Mais « Travaillez pour votre solde ! » ne fait pas monter le moral ni ne préserve la fierté. Alors on utilise des formules comme secours aux faibles, service pour la justice. Une éducation trop poussée donne des chevalières comme Diane.
À l'inverse, l'aventurière, c'est la responsabilité personnelle à tous les étages. La force qu'on a acquise est la sienne, et l'utiliser pour soi, c'est la norme.
« Je ne prends pas la défense de Diane, mais j'ai entendu dire que parmi les aventurières, certaines agissent comme des bandits. »
« C'est pas parce qu'on est aventurière. Y a des pourritures chez les chevaliers et les nobles aussi.

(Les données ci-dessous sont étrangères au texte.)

theorem finishBatch_ticks (s : State) (c adm e : Nat) : Ticks s (finishBatch s c adm e) := by
  unfold finishBatch
  with_reducible repeat' first
    | exact Ticks.same
    | (apply Ticks.after; first | apply leaveHolds_ticks | apply endBatch_ticks | apply finishInst_ticks)
    | (apply Ticks.after; apply Ticks.foldl; intro s x)
    | apply Ticks.ite
    | split

theorem finishStopped_ticks (s : State) (e : Nat) : Ticks s (finishStopped s e) := by
  unfold finishStopped
  with_reducible repeat' first
    | exact Ticks.same
    | (apply Ticks.after; apply finishBatch_ticks)
    | (apply Ticks.after; apply Ticks.foldl; intro s x)
    | split

theorem completeCtx_ticks (s : State) (c e : Nat) : Ticks s (completeCtx s c e) := by
  unfold completeCtx
  with_reducible repeat' first
    | exact Ticks.same
    | (apply Ticks.after; apply finishBatch_ticks)
    | (apply Ticks.after; apply Ticks.foldl; intro s x)
    | split

theorem execInstanceComplete_ticks (c : Ctx) (s : State) : ∃ s', execInstanceComplete c s = .next s' ∧ Ticks s s' := by
  refine ⟨_, rfl, ?_⟩
  with_reducible repeat' first
    | exact Ticks.same
    | (apply Ticks.after; apply completeCtx_ticks)
    | exact atEdge_ticks _ _
    | split

theorem stopCtx_ticks (s : State) (c cause : Nat) : Ticks s (stopCtx s c cause) := by
  unfold stopCtx
  with_reducible repeat' first | exact Ticks.same | (apply Ticks.after; apply onCtx_ticks)

theorem overrun_ticks (s : State) (c adm : Nat) : Ticks s (overrun s c adm) := by
  unfold overrun
  with_reducible repeat' first
    | exact Ticks.same
    | (apply Ticks.after; first | apply raise_ticks | apply faultBatch_ticks)
    | (refine Ticks.upd ?_; first | exact Ticks.same | (apply Ticks.after; first | apply raise_ticks | apply faultBatch_ticks) | apply Ticks.ite | split | (refine Ticks.upd ?_; first | exact Ticks.same | (apply Ticks.after; first | apply raise_ticks | apply faultBatch_ticks)))

theorem policyCtx_ticks (s : State) (c e : Nat) : Ticks s (policyCtx s c e) := by
  unfold policyCtx
  with_reducible repeat' first
    | exact Ticks.same
    | (apply Ticks.after; first | apply onCtx_ticks | apply applyHalt_ticks)
    | apply Ticks.ite

theorem haltStop_ticks (s : State) (c e : Nat) : Ticks s (haltStop s c e) := by
  unfold haltStop
  with_reducible repeat' first | exact Ticks.same | (apply Ticks.after; first | apply onCtx_ticks | apply stopCtx_ticks) | split

theorem judgeEdge_ticks (s : State) (e : Nat) : Ticks s (judgeEdge s e) := by
  unfold judgeEdge
  with_reducible repeat' first
    | exact Ticks.same
    | (apply Ticks.after; first | apply raise_ticks | apply blockedProceed_ticks | apply waitTimeout_ticks | apply overrun_ticks | apply policyCtx_ticks | apply haltStop_ticks)
    | (apply Ticks.after; apply Ticks.foldl; intro s x)
    | (apply Ticks.after; apply Ticks.forUpto; intro s x)
    | apply Ticks.ite
    | split

/- Staged.lean. -/

theorem cancelLate_ticks (s : State) : Ticks s (cancelLate s) := by
  unfold cancelLate
  with_reducible repeat' first
    | exact Ticks.same
    | (apply Ticks.after; apply onLoop_ticks)
    | (refine Ticks.upd ?_; first | exact Ticks.same | (apply Ticks.after; apply onLoop_ticks) | apply Ticks.ite | split | (refine Ticks.upd ?_; first | exact Ticks.same | (apply Ticks.after; apply onLoop_ticks)))
    | apply Ticks.ite
    | split

theorem holdApply_ticks (s : State) (mode : Nat) : Ticks s (holdApply s mode) := by
  unfold holdApply
  with_reducible repeat' first
    | exact Ticks.same
    | (apply Ticks.after; first | apply afterTable_ticks | apply swapSafe_ticks | apply cancelLate_ticks)
    | (refine Ticks.upd ?_; first | exact Ticks.same | (apply Ticks.after; first | apply afterTable_ticks | apply swapSafe_ticks | apply cancelLate_ticks) | apply Ticks.ite | split | (refine Ticks.upd ?_; first | exact Ticks.same | (apply Ticks.after; first | apply afterTable_ticks | apply swapSafe_ticks | apply cancelLate_ticks)))
    | apply Ticks.ite
    | split

theorem rosterApply_ticks (s : State) (p : List Byte) : Ticks s (rosterApply s p) := by
  unfold rosterApply
  with_reducible repeat' first
    | exact Ticks.same
    | (apply Ticks.after; first | apply onPort_ticks | apply clearWindow_ticks | apply noPortx_ticks | apply portTrain_ticks)
    | (apply Ticks.after; apply Ticks.foldl; intro s x)
    | (apply Ticks.after; apply Ticks.forUpto; intro s x)
    | (refine Ticks.upd ?_; first | exact Ticks.same | (apply Ticks.after; first | apply onPort_ticks | apply clearWindow_ticks | apply noPortx_ticks | apply portTrain_ticks) | (apply Ticks.after; apply Ticks.foldl; intro s x) | (apply Ticks.after; apply Ticks.forUpto; intro s x) | apply Ticks.ite | split | (refine Ticks.upd ?_; first | exact Ticks.same | (apply Ticks.after; first | apply onPort_ticks | apply clearWindow_ticks | apply noPortx_ticks | apply portTrain_ticks)))
    | apply Ticks.ite
    | split

theorem keySwitch_ticks (s : State) : Ticks s (keySwitch s) := by
  unfold keySwitch
  with_reducible repeat' first
    | (apply Ticks.after; first | apply hwState_ticks | apply closeGroup_ticks)
    | (apply Ticks.after; apply Ticks.forUpto; intro s x)
    | (refine Ticks.upd ?_; first | exact Ticks.same | (apply Ticks.after; apply Ticks.forUpto; intro s x))

theorem ledgerClear_ticks (s : State) : Ticks s (ledgerClear s) := by
  unfold ledgerClear
  with_reducible repeat' first
    | (apply Ticks.after; apply onCtx_ticks)
    | (apply Ticks.after; apply Ticks.forUpto; intro s x)
    | (refine Ticks.upd ?_; exact Ticks.same)

theorem hiveReset_ticks (s : State) (e : Nat) : Ticks s (hiveReset s e) := by
  unfold hiveReset
  with_reducible repeat' first
    | (apply Ticks.after; first | apply onQuad_ticks | apply onCtx_ticks | apply endThreads_ticks | apply syncZero_ticks | apply placeStreams_ticks | apply finishStopped_ticks | apply stopCtx_ticks | apply ledgerClear_ticks)
    | (apply Ticks.after; apply Ticks.forUpto; intro s x)
    | (refine Ticks.upd ?_; exact Ticks.same)
    | split

theorem toleranceApply_ticks (s : State) (id tol : Nat) : Ticks s (toleranceApply s id tol) := by
  unfold toleranceApply
  with_reducible repeat' first
    | (apply Ticks.after; first | apply onCtx_ticks | apply wakeTolerance_ticks | apply retarget421_ticks)
    | (refine Ticks.upd ?_; exact Ticks.same)
    | split

theorem applyMember_ticks (s : State) (op : Nat) (p : List Byte) (e : Nat) : Ticks s (applyMember s op p e) := by
  unfold applyMember
  with_reducible repeat' first
    | exact Ticks.same
    | (apply Ticks.after; first | apply onCtx_ticks | apply onStream_ticks | apply refSwitch_ticks | apply masterEnable_ticks | apply swapPhase_ticks | apply streamApply_ticks | apply nextPhaseFetch_ticks | apply installPlan_ticks | apply holdApply_ticks | apply rosterApply_ticks | apply keySwitch_ticks | apply hiveReset_ticks | apply toleranceApply_ticks)
    | (apply Ticks.elim (fun _ => ?_) ?_)
    | (refine Ticks.upd ?_; first | exact Ticks.same | (apply Ticks.after; first | apply onCtx_ticks | apply onStream_ticks | apply refSwitch_ticks | apply masterEnable_ticks | apply swapPhase_ticks | apply streamApply_ticks | apply nextPhaseFetch_ticks | apply installPlan_ticks | apply holdApply_ticks | apply rosterApply_ticks | apply keySwitch_ticks | apply hiveReset_ticks | apply toleranceApply_ticks) | apply Ticks.ite | split | (refine Ticks.upd ?_; first | exact Ticks.same | (apply Ticks.after; first | apply onCtx_ticks | apply onStream_ticks | apply refSwitch_ticks | apply masterEnable_ticks | apply swapPhase_ticks | apply streamApply_ticks | apply nextPhaseFetch_ticks | apply installPlan_ticks | apply holdApply_ticks | apply rosterApply_ticks | apply keySwitch_ticks | apply hiveReset_ticks | apply toleranceApply_ticks)))
    | apply Ticks.ite
    | split

/- Grafts.lean. -/

theorem projected_ticks (s : State) (upto : Option Nat) : Ticks s (projected s upto) := by
  unfold projected
  with_reducible repeat' first
    | exact Ticks.same
    | (apply Ticks.after; apply applyMember_ticks)
    | (apply Ticks.after; apply Ticks.foldl; intro s x)
    | split

theorem stageOne_ticks (s : State) (op : Nat) (p : List Byte) (edge : Nat) : Ticks s (stageOne s op p edge) := by
  unfold stageOne
  exact Ticks.upd Ticks.same

theorem stageCmd_ticks (s : State) (op : Nat) (p : List Byte) : Ticks s (stageCmd s op p) := by
  unfold stageCmd
  with_reducible repeat' first
    | exact Ticks.same
    | (apply Ticks.after; first | apply answerAt_ticks | apply answer_ticks | (apply Ticks.sound; apply stageOne_ticks))
    | apply Ticks.ite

Dans votre pays, y a pas de méchants ? »
« C'est… c'est vrai. Effectivement. Il y a de mauvais chevaliers et de mauvais nobles. »
Cana a acquiescé profondément aux mots de Fran. Elle a l'air d'avoir quelque chose en tête. Maintenant que j'y pense, c'est louche qu'une demoiselle voyage dans ce coin avec si peu de monde. Il doit y avoir une raison.
« Alors une aventurière, c'est… »
Elle a vraiment l'air intéressée par les aventurières, car les questions de Cana ont continué sans fin jusqu'au moment de dormir.